While the 26th November Budget has now been and gone, the policy measures announced by Chancellor Reeves are likely to do little to either materially improve the UK economic outlook, nor to materially reduce the risk of the ‘doom loop’ continuing for another year, despite headroom against the fiscal rules having been more than doubled, to £22bln.

Although such a degree of headroom, at least compared to recent Budgets, looks healthy, the composition of the fiscal consolidation that the Chancellor is proposing to deliver takes a significant degree of shine off those headline metrics. Put simply, the Budget was very much delivered with one audience in mind – the Parliamentary Labour Party – with the aim of ensuring the political survival of both Reeves, and PM Starmer, as opposed to improving the growth outlook, not least with the OBR noting that the Budget contains a total of zero measures that significantly boost GDP growth expectations.
Consequently, the Budget was a ‘classic’ Labour one which can be summed up by the mantra of ‘tax and spend’. However, while the approx. £10bln of spending increases, largely on welfare, that were announced are front-loaded, the tax hikes that are supposed to pay for this greater spending, and shore up the fiscal foundations, are back-loaded, not only to the end of the forecast horizon, but also to the year of the next general election.
This is where consolidation plans start to fall down, and lose credibility, as it seems highly unlikely any government would seek to raise the tax burden to its highest level on record, and then head straight to the ballot box. Consequently, it is dubious as to whether many tax proposals (e.g. mansion tax, EV pay-per-mile, etc.) will actually come to fruition. This, combined with the still narrow margins with which the Treasury are operating, means that there remains a relatively high probability that a significant fiscal tightening will again be required in the 2026 Budget, for the third year running.
With that in mind, it is perhaps unsurprising that political risks remain significant, and are in fact likely to grow throughout the next year.
Although the Budget has likely bought the government some time, and pacified restless Labour MPs for the time being amid the scrapping of the 2-child benefit cap, this relative calm seems unlikely to be maintained for particularly long. Next spring still seems like the most dangerous moment for the current administration to navigate, with local elections due to be held across England, as well as national polls in both Scotland and Wales. Current polling points to Labour faring terribly in all of these polls.

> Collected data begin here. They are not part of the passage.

-- ==== Sys2Proof/Certificates/Slice0/Obligations.lean ====
section
/-! DEFINITION. The statements for the provers, each from the rules of spec/ that its docstring names. -/

open Sys2Proof Sys2Proof.Machine

/-! ## The checksum and the packer -/

/-- 40_crc R105: whatever the accumulator's width, the constant XORed with and the places of the masks (after
the shift, after the XOR, at both, only at the end), the final value masked to 8 bits is CRC8. With width 16,
0x131 and no mask this is the document's algorithm. -/
def Obligations.WideAccumulatorsGiveCrc8 : Prop :=
  ∀ (width poly : Nat) (early late : Bool) (d0 d1 : Byte),
    8 ≤ width → poly = 0x131 ∨ poly = 0x31 →
      wideCrc width poly early late d0 d1 % 2 ^ 8 = (crc8 d0 d1).toNat

/-- 40_crc R106, its six laws: linearity, zero residue, round trip, single-bit sensitivity of the
checksum, detection of one or two flipped bits in the 3-byte frame, table form. -/
def Obligations.CrcLaws : Prop :=
  (∀ a a' b b' : Byte, crc8 (a ^^^ a') (b ^^^ b') = crc8 a b ^^^ crc8 a' b') ∧ crc8 0 0 = 0 ∧
  (∀ d0 d1 : Byte, crcByte (crcByte (crcByte 0 d0) d1) (crc8 d0 d1) = 0) ∧
  (∀ v : BitVec 16, verify (v.extractLsb' 8 8) (v.extractLsb' 0 8)
    (crc8 (v.extractLsb' 8 8) (v.extractLsb' 0 8)) = true) ∧
  (∀ (d0 d1 r : Byte) (k : Nat), k < 8 → verify d0 d1 r = true →
    verify d0 d1 (r ^^^ ((1 : Byte) <<< k)) = false) ∧
  (∀ (d0 d1 : Byte) (e : BitVec 24),
    (∃ i, i < 24 ∧ e = (1 : BitVec 24) <<< i) ∨
      (∃ i j, i < 24 ∧ j < 24 ∧ i ≠ j ∧
        e = ((1 : BitVec 24) <<< i) ^^^ ((1 : BitVec 24) <<< j)) →
      verify (d0 ^^^ e.extractLsb' 16 8) (d1 ^^^ e.extractLsb' 8 8)
        (crc8 d0 d1 ^^^ e.extractLsb' 0 8) = false) ∧
  (∀ d0 d1 : Byte, crc8 d0 d1 = crcByte 0 (crcByte 0 d0 ^^^ d1))

/-- 41_packer R120: `pack` of 1 to 8 bytes is the positional sum, first byte most significant, it fits in
8n bits, and each byte stands at its place. -/
def Obligations.PackIsPositionalSum : Prop :=
  ∀ bs : List Byte, 1 ≤ bs.length → bs.length ≤ 8 →
    pack bs = (Finset.range bs.length).sum
      (fun i => (bs.getD i 0).toNat * 2 ^ (8 * (bs.length - 1 - i))) ∧
    pack bs ≤ 2 ^ (8 * bs.length) - 1 ∧
    ∀ i, i < bs.length → pack bs / 2 ^ (8 * (bs.length - 1 - i)) % 256 = (bs.getD i 0).toNat

/-- 41_packer R122, its six laws, stated of the model's total `pack`: that they hold of the empty sequence
too, which the spec leaves open (R120, 93 U1), is the model's choice (log 18). -/
def Obligations.PackLaws : Prop :=
  (∀ x : Byte, pack [x] = x.toNat) ∧
  (∀ (b : List Byte) (x : Byte), pack (b ++ [x]) = pack b * 256 + x.toNat) ∧
  (∀ n : Nat, (∀ b : List Byte, b.length = n → pack b ≤ 2 ^ (8 * n) - 1) ∧
    (∀ b b' : List Byte, b.length = n → b'.length = n → pack b = pack b' → b = b') ∧
    (∀ v : Nat, v ≤ 2 ^ (8 * n) - 1 → ∃ b : List Byte, b.length = n ∧ pack b = v)) ∧
  (∀ b : List Byte, pack ([0x00] ++ b) = pack b) ∧ (∃ b b' : List Byte, b ≠ b' ∧ pack b = pack b') ∧
  (∀ b : List Byte, b.length ≤ 8 → pack b < 2 ^ 64) ∧
  (∀ v : BitVec 16, pack [v.extractLsb' 8 8, v.extractLsb' 0 8] = v.toNat)

/-- 43_identity R165 and R166: the serial's bytes are the selected response bytes, each at its place,
whatever the other bytes are; the model code follows the selector byte. -/
def Obligations.IdentityOfResponses : Prop :=
  (∀ a b : List Byte, a.length = 8 → b.length = 6 →
    (serialOf a b).toNat = pack [rspByte a 0, rspByte a 2, rspByte a 4, rspByte a 6,
      rspByte b 0, rspByte b 1, rspByte b 3, rspByte b 4] ∧
    (serialOf a b).extractLsb' 56 8 = rspByte a 0 ∧ (serialOf a b).extractLsb' 48 8 = rspByte a 2 ∧
    (serialOf a b).extractLsb' 40 8 = rspByte a 4 ∧ (serialOf a b).extractLsb' 32 8 = rspByte a 6 ∧
    (serialOf a b).extractLsb' 24 8 = rspByte b 0 ∧ (serialOf a b).extractLsb' 16 8 = rspByte b 1 ∧
    (serialOf a b).extractLsb' 8 8 = rspByte b 3 ∧ (serialOf a b).extractLsb' 0 8 = rspByte b 4) ∧
  (∀ s : Byte, (modelOf s).code =
    if s = 0x00 ∨ s = 0xFF then 0 else if s = 0x0D then 1 else if s = 0x14 then 2
    else if s = 0x15 then 3 else 4)

/-! ## Host actions -/

/-- 30_encoding R82, 10_state R21, 60_exceptions R222: a host read hands HOST the byte and changes nothing
else; where the field has no value it hands HOST a free byte (log 5) and marks READ_NO_VALUE. -/
def Obligations.HostReadCompletes : Prop :=
  ∀ (off : Byte) (s : State),
    (∀ b, peek s.dev off = some b →
      exec (.hr off) s = .next { s with reads := s.reads ++ [(off, b)] }) ∧
    (peek s.dev off = none →
      exec (.hr off) s = .next { s with
        faulted := true
        faultNames := s.faultNames ++ [.readNoValue]
        reads := s.reads ++ [(off, Config.unspecByte s.frees)]
        frees := s.frees + 1 })

/-- 10_state R25 to R29 and R31, 60_exceptions R210: the bits of the registers that HOST sees at 0x00 to 0x06,
and the numbers of the error codes and of the phases. -/
def Obligations.HostVisibleFields : Prop :=
  (ErrCode.noError.code = 0 ∧ ErrCode.transportError.code = 1 ∧ ErrCode.checksumError.code = 2 ∧
    ErrCode.illegalOp.code = 3 ∧ ErrCode.illegalOperand.code = 4) ∧
  (Phase.idle.code = 0 ∧ Phase.wr1.code = 1 ∧ Phase.dly1.code = 2 ∧ Phase.rd1.code = 3 ∧
    Phase.wr2.code = 4 ∧ Phase.dly2.code = 5 ∧ Phase.rd2.code = 6 ∧ Phase.eval.code = 7) ∧
  ∀ d : Dev,
    (∃ v, peek d 0x00 = some v ∧ v.extractLsb' 0 4 = d.curop ∧ v.extractLsb' 4 4 = d.lenL) ∧
    (∃ v, peek d 0x01 = some v ∧ v.getLsbD 0 = d.busy ∧ v.getLsbD 1 = d.done ∧
      v.getLsbD 2 = d.resValid ∧ v.getLsbD 3 = d.crcOk ∧ v.getLsbD 4 = d.idValid ∧
      v.extractLsb' 5 3 = d.err.code) ∧
    (∃ v, peek d 0x02 = some v ∧ v.extractLsb' 0 7 = d.addr ∧ v.getLsbD 7 = false) ∧
    (∀ m, d.idValid = true → d.model = some m →
      ∃ v, peek d 0x03 = some v ∧ v.extractLsb' 0 3 = m.code ∧ v.extractLsb' 3 5 = 0) ∧
    peek d 0x04 = some d.crcObs ∧ peek d 0x05 = some d.crcExp ∧
    (∃ v, peek d 0x06 = some v ∧ v.extractLsb' 0 3 = d.phase.code ∧ v.getLsbD 3 = false ∧
      v.extractLsb' 4 4 = d.curop)

/-- 20_memory R54, 30_encoding R87: the eight reads of RES or SERIAL, put together most significant byte
first, are its value. -/
def Obligations.EightReadsGiveTheValue : Prop :=
  ∀ (d : Dev) (v : Word64),
    (d.resValid = true → d.res = some v → rd64 d 0x10 = some v.toNat) ∧
    (d.idValid = true → d.serial = some v → rd64 d 0x18 = some v.toNat)

/-- 60_exceptions R222, 10_state R21: the offsets without a value are exactly RES without RES_VALID, SERIAL
and MODEL without ID_VALID, and operand bytes never written. -/
def Obligations.OffsetsWithoutValue : Prop :=
  ∀ (d : Dev) (off : Byte), d.Sound →
    (peek d off = none ↔
      (0x10 ≤ off.toNat ∧ off.toNat < 0x18 ∧ d.resValid = false) ∨
      ((off.toNat = 0x03 ∨ (0x18 ≤ off.toNat ∧ off.toNat < 0x20)) ∧ d.idValid = false) ∨
      (∃ i : Fin 8, off.toNat = 0x08 + i.val ∧ d.opb[i] = none))

/-- 10_state R30: a host write of an operand byte while BUSY = 0 stores it; every other offset of the
register space reads as before, and nothing else changes. -/
def Obligations.OperandWriteStores : Prop :=
  ∀ (i : Fin 8) (v : Byte) (s : State), s.dev.busy = false →
    ∃ t, exec (.hw (0x08 + BitVec.ofNat 8 i.val) v) s = .next t ∧
      t = { s with dev := { s.dev with opb := t.dev.opb } } ∧
      peek t.dev (0x08 + BitVec.ofNat 8 i.val) = some v ∧
      ∀ off, off ≠ 0x08 + BitVec.ofNat 8 i.val → peek t.dev off = peek s.dev off

/-- 10_state R34: reserved offsets read 0x00, and writes to reserved or read-only offsets change nothing. -/
def Obligations.IgnoredWritesChangeNothing : Prop :=
  ∀ (off v : Byte) (s : State),
    (off.toNat = 0x07 ∨ 0x20 ≤ off.toNat → peek s.dev off = some 0x00 ∧ exec (.hw off v) s = .next s) ∧
    ((1 ≤ off.toNat ∧ off.toNat ≤ 0x06) ∨ (0x10 ≤ off.toNat ∧ off.toNat ≤ 0x1F) →
      exec (.hw off v) s = .next s)

/-- 44_session R182 (first phases: R181): a CMD write while BUSY = 0, with the transport free where the
operation needs it, starts the operation: exactly these fields are written. While BUSY = 1 it is refused. -/
def Obligations.CommandWriteStarts : Prop :=
  ∀ (v : Byte) (s : State),
    (s.dev.busy = false → (s.dev.touchesBus v → s.busFree) →
      ∃ p, ((s.dev.touchesBus v ∧ p = Phase.wr1) ∨ (¬ s.dev.touchesBus v ∧ p = Phase.eval)) ∧
        exec (.hw 0x00 v) s = .next { s with dev := { s.dev with
          curop := v.extractLsb' 0 4
          lenL := v.extractLsb' 4 4
          done := false
          err := .noError
          resValid := false
          res := none
          crcOk := false
          crcObs := 0x00
          crcExp := 0x00
          rspA := Vector.replicate 8 none
          rspB := Vector.replicate 6 none
          busy := true
          phase := p } }) ∧
    (s.dev.busy = true → exec (.hw 0x00 v) s = .next { s with refused := true })

/-- 60_exceptions R221: the three refusals set REFUSED and have no effect on the block. -/
def Obligations.HostWritesRefused : Prop :=
  (∀ (v : Byte) (s : State), s.dev.busy = true →
    exec (.hw 0x00 v) s = .next { s with refused := true }) ∧
  (∀ (off v : Byte) (s : State), s.dev.busy = true → 0x08 ≤ off.toNat → off.toNat < 0x10 →
    exec (.hw off v) s = .next { s with refused := true }) ∧
  (∀ (v : Byte) (s : State) (d : Dev), s.dev.touchesBus v → d ∈ s.others →
    d.phase ∈ [Phase.wr1, .dly1, .rd1, .wr2, .dly2, .rd2] →
      exec (.hw 0x00 v) s = .next { s with refused := true })

/-- 30_encoding R80, R82 (the model's reading of a CMD row in IDLE, log 16): from IDLE, a well-formed
operation does what the host write of its own byte to CMD does. -/
def Obligations.OperationRowsStartFromIdle : Prop :=
  ∀ (i : Instr) (b : Byte) (s : State), i.wellFormed = true → encode i = (.cmd, [b]) →
    s.dev.phase = .idle → exec i s = exec (.hw 0x00 b) s

/-! ## The pure operations -/

/-- 40_crc R107: CRC8 in EVAL. -/
def Obligations.Crc8Evaluates : Prop :=
  ∀ (len : Nibble) (s : State), s.dev.phase = .eval →
    (∀ d0 d1, s.dev.opb[0] = some d0 → s.dev.opb[1] = some d1 →
      exec (.crc8 len) s = .next { s with dev := { s.dev with
        res := some ((crc8 d0 d1).setWidth 64)
        crcExp := crc8 d0 d1
        resValid := true
        err := .noError, done := true, busy := false, phase := .idle } }) ∧
    (s.dev.opb[0] = none ∨ s.dev.opb[1] = none →
      exec (.crc8 len) s = .next { s with
        faulted := true, faultNames := s.faultNames ++ [.operandNoValue] })
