/-- Settles O26: the checksum decides, and RES is the two bytes packed (`pack_pair`). -/
theorem measurementEvaluates : Obligations.MeasurementEvaluates := by
  intro len i hi lo rcv s hrow hp h0 h1 h2
  rw [exec_measurement_of_eval hp hrow, measEval, h0, h1, h2]
  refine ⟨fun hv => ?_, fun hv => ?_⟩
  · simp only [if_pos hv, pack_pair]
    rfl
  · simp only [if_neg hv]
    rfl

end Sys2Proof.Machine
end

section
/-! PROOFS. HOST's side: the unit converter (42_unit R141 to R144) and the reading functions (R146 to R148). -/

namespace Sys2Proof.Machine

/-! ## The converter -/

theorem rawToCelsius_eq (raw : Nat) : rawToCelsius raw = raw * 4393 / 1638400 - 937 / 20 := by
  unfold rawToCelsius; ring

theorem celsiusToFahrenheit_eq (c : Rat) : celsiusToFahrenheit c = c * 9 / 5 + 32 := by
  unfold celsiusToFahrenheit; ring

theorem rawToCelsius_mono : Monotone rawToCelsius := fun a b h => by
  have hab : (a : Rat) ≤ b := by exact_mod_cast h
  rw [rawToCelsius_eq, rawToCelsius_eq]
  linarith

theorem rawToRelativeHumidity_mono : Monotone rawToRelativeHumidity := fun a b h => by
  have hab : (a : Rat) ≤ b := by exact_mod_cast h
  unfold rawToRelativeHumidity
  linarith

/-- A humidity is below an integer bound exactly where the raw value, times 125, is below that bound above
-6 in units of 1/65536 (42_unit R143). -/
theorem rawToRelativeHumidity_lt_iff (raw n : Nat) :
    rawToRelativeHumidity raw < n ↔ raw * 125 < (n + 6) * 65536 := by
  rw [rawToRelativeHumidity, sub_lt_iff_lt_add, div_lt_iff₀ (by norm_num)]
  exact_mod_cast Iff.rfl

theorem lt_rawToRelativeHumidity_iff (raw n : Nat) :
    n < rawToRelativeHumidity raw ↔ (n + 6) * 65536 < raw * 125 := by
  rw [rawToRelativeHumidity, lt_sub_iff_add_lt, lt_div_iff₀ (by norm_num)]
  exact_mod_cast Iff.rfl

/-- Settles O59: both converters grow with the raw value, so the values at the ends of its range bound
them, and the thresholds of humidity are comparisons of integers. -/
theorem converterFormsAndRanges : Obligations.ConverterFormsAndRanges := by
  have c0 : rawToCelsius 0 = -937 / 20 := by norm_num [rawToCelsius]
  have cMax : rawToCelsius 65535 = 42227243 / 327680 := by norm_num [rawToCelsius]
  have h0 : rawToRelativeHumidity 0 = -6 := by norm_num [rawToRelativeHumidity]
  have hMax : rawToRelativeHumidity 65535 = 7798659 / 65536 := by norm_num [rawToRelativeHumidity]
  refine ⟨rawToCelsius_eq, celsiusToFahrenheit_eq, fun _ => rfl, by norm_num [rawToCelsius], c0, cMax, h0,
    hMax, fun raw hraw => ⟨c0 ▸ rawToCelsius_mono raw.zero_le, cMax ▸ rawToCelsius_mono hraw,
      h0 ▸ rawToRelativeHumidity_mono raw.zero_le, hMax ▸ rawToRelativeHumidity_mono hraw, ?_, ?_⟩⟩
  · exact (rawToRelativeHumidity_lt_iff raw 0).trans (by omega)
  · exact (lt_rawToRelativeHumidity_iff raw 100).trans (by omega)

/-! ## The reading functions -/

section
variable (convert : Nat → Rat) {d : Dev}

theorem readingOf_of_transportError (h : d.err = .transportError) :
    readingOf convert d = some (.error .transportError) := by
  rw [readingOf, h]

theorem readingOf_of_checksumError (h : d.err = .checksumError) :
    readingOf convert d = some (.error (.checksumError d.crcObs d.crcExp)) := by
  rw [readingOf, h]

/-- The two least significant bytes of RES, put together, are RES[15:0] (10_state R24). -/
theorem pack_low_bytes (v : Word64) : pack [byteOf v 6, byteOf v 7] = (v.extractLsb' 0 16).toNat := by
  simp only [pack_pair, byteOf, BitVec.extractLsb'_toNat, Nat.shiftRight_eq_div_pow]
  omega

Consequently, it seems plausible to expect those elections to act as the ‘straw that breaks the camel’s back’ among the PLP, with a post-election leadership challenge increasingly likely. If such a challenge were to occur, PM Starmer would by default be able to stand in a subsequent contest, though his chances of success would likely be very low indeed. Instead, his successor is likely to be a candidate who stands politically to the left of the current government, representing the broader position of the Labour Party membership base.
It can, hence, be reasonably expected that any replacement for the current PM-Chancellor duo would likely demonstrate significantly less in the way of fiscal discipline, and possibly also adopt a looser version of the current fiscal framework. Such a leadership contest would undoubtedly trigger higher volatility in UK assets, with a result in line with the aforementioned base case likely tilting risks to those assets to the downside.
Despite these political risks, the Bank of England’s Monetary Policy Committee are set to continue to remove policy restriction.
A 25bp cut at the final meeting of 2025 seems near-certain at this stage, with another such cut at the following meeting in February 2026 also likely, as the MPC take comfort from a number of signs that inflation has now peaked, while also seeking to prevent a significant degree of labour market slack from emerging.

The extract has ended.